Aims and Scope

Aims

Journal of Epidemiology and Public Health (JEPH) is an electronic open-access, peer-reviewed international journal. It aims at publishing papers in all areas of epidemiology and public health. The journal publishes epidemiological and public health research articles on the distribution and determinants of communicable and non-communicable diseases worldwide, that can be used to inform public health efforts to reduce the risk of those diseases in the human population in developing and developed countries. This journal seeks to contribute to new epidemiological knowledge and public health action to collectively with others help improve population health worldwide. All of the papers published are freely available and downloadable as pdf files.
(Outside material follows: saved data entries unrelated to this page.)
/-- Every page with a given owner that the table lists. -/
def State.pagesOwned (s : State) (o : Nat) : List Nat := (s.pot.filter fun e => decide (ownerOf e.2 = o)).map Prod.fst

/-! ## Calls (R408 to R410) -/

/-- The call block of a caller, and its owner value. -/
def callBase : FnId → Nat
  | .mgr => secB + 0x100
  | .sub => winBase 64 + 0x3100
  | .vf i => winBase i.val + 0x3100
def ownerVal : FnId → Nat
  | .mgr => 3
  | .sub => 4
  | .vf i => 16 + i.val

def callOk : Nat := 0x00
def callUnavailable : Nat := 0x01
def callNotPermitted : Nat := 0x02
def callQuota : Nat := 0x03
def callNotFree : Nat := 0x04
def callBadArgs : Nat := 0x05
def callPendingPin : Nat := 0x06
def callBusy : Nat := 0x07
def callCertRefused : Nat := 0x08
def callInhibited : Nat := 0x09

def State.callX (s : State) (c : FnId) : CallX := KMap.get (fun _ => ({} : CallX)) s.sec.calls (fnNum c)
def State.setCallX (s : State) (c : FnId) (x : CallX) : State :=
  { s with sec := { s.sec with calls := KMap.set (fun _ => ({} : CallX)) s.sec.calls (fnNum c) x } }
def State.arg (s : State) (c : FnId) (k : Nat) : Nat := s.rd (callBase c + 4 * k) Reg.CALL_ARG_ARG
def State.putRet (s : State) (c : FnId) (k v : Nat) : State := s.put (callBase c + 4 * k) Reg.CALL_RET_RET v

/-- A call ends: BUSY clear, DONE, its result, and the vector it asked for. -/
def State.endCall (s : State) (c : FnId) (result : Nat) : State :=
  let b := callBase c
  let s := (((s.put b Reg.CALL_STATUS_BUSY 0).put b Reg.CALL_STATUS_DONE 1).put b Reg.CALL_STATUS_RESULT result).setCallX c {}
  if s.rd b Reg.CALL_CMD_IRQ = 1 then s.raiseVec (fnNum c) (if c = .mgr then 0 else s.rd b Reg.CALL_CMD_VECTOR) else s

/-- Whether the caller's call block exists and is reached. -/
def State.caller (s : State) (c : FnId) : Bool :=
  s.applied && (match c with | .mgr => true | .sub => s.subExists | .vf i => s.p.has i.val)

/-- A call starts (R409): GO while BUSY only changes RESULT; while the secure world is not RUNNING it ends
UNAVAILABLE; otherwise `run` checks it and carries it out. -/
def State.startCall (s : State) (c : FnId) (svc : Nat) (run : State → State) : State :=
  let b := callBase c
  if !s.caller c then s
  else if s.rd b Reg.CALL_STATUS_BUSY = 1 then s.put b Reg.CALL_STATUS_RESULT callBusy
  else
    let s := ((s.put b Reg.CALL_CMD_SERVICE svc).put b Reg.CALL_STATUS_BUSY 1).setCallX c { service := svc, since := s.now }
    if s.rd secB Reg.SEC_STATE_STATE = 1 then run s else s.endCall c callUnavailable

/-- Whether an owner exists, and whether a caller may name it (R409). -/
def State.ownerExists (s : State) (o : Nat) : Bool :=
  decide (o = 3) || (decide (o = 4) && s.subExists) || (decide (16 ≤ o) && decide (o < 80) && s.p.has (o - 16))
def State.mayName (s : State) (c : FnId) (o : Nat) : Bool :=
  s.ownerExists o && (match c with
    | .mgr => true
    | .sub => decide (o = 4) || (decide (16 ≤ o) && decide (s.fnPort (o - 14) = otherPort s.mgrPort))
    | .vf i => decide (o = 16 + i.val))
At the JEPH we believe that epidemiology and public health are closely intertwined disciplines, both from scientific and health policy perspectives. Epidemiology is the core science of public health that studies disease distribution and investigates why and how it spreads among human populations, intending to use that understanding to help control the diseases in the populations. Public health is a pragmatic discipline, identifying causes of disease as potential targets for preventive intervention. Epidemiological research provides the scientific basis and causal reasoning for directing practical, appropriate, and effective public health action for preventing diseases, prolonging life, and improving population health.

Scope

The scope of research topics addressed in the JEPH is wide-ranging. The journal welcomes original research articles, systematic reviews, and meta-analyses, on all aspects of communicable and non-communicable diseases prevention. It also publishes discussions of research theory, methodology, or public health policy.

The JEPH is an interdisciplinary journal that encourages the use of an interdisciplinary framework for guiding epidemiological and public health research. The journal welcomes research papers on all branches of epide­mi­ology, including but not limited to lifestyle epidemiology, infectious disease epidemiology, chronic disease epidemiology, social epidemiology, life-course epidemiology, nutritional epidemiology, and environmental epidemiology.

The journal encourages the use of the multi-factorial concept of causation which recognizes that the occurrence of disease could not solely be attributed to the presence of a single factor operating at one level. We welcome researchers to articulate theories of the causes of disease that bring together factors defined at different levels.

We are particularly interested in research articles on social epidemiology that focus on the effects of social-structural factors on states of health. Health disparities, which contemporary public health aims to subside, are generally embedded in social or structural determinants of health, which cannot be effectively addressed at the individual level alone. We also welcome research papers on life-course epidemiology that studies the long-term effects of childhood and adolescent risk factors on later disease. Accordingly, we encourage the appropriate use of multivariate statistical data analysis approaches such as path analysis/ structural equation model and multilevel analysis.

The JEPH supports the use of randomized controlled trials to determine the efficacy and effectiveness of an intervention and allows the use of non-randomized controlled study designs to investigate community interventions. The journal welcomes observational studies using cohort, case-control, or cross-sectional designs, to examine the causal factors at various levels. The JEPH does not support submissions of papers purely focused on basic (bench) science and clinical medicine.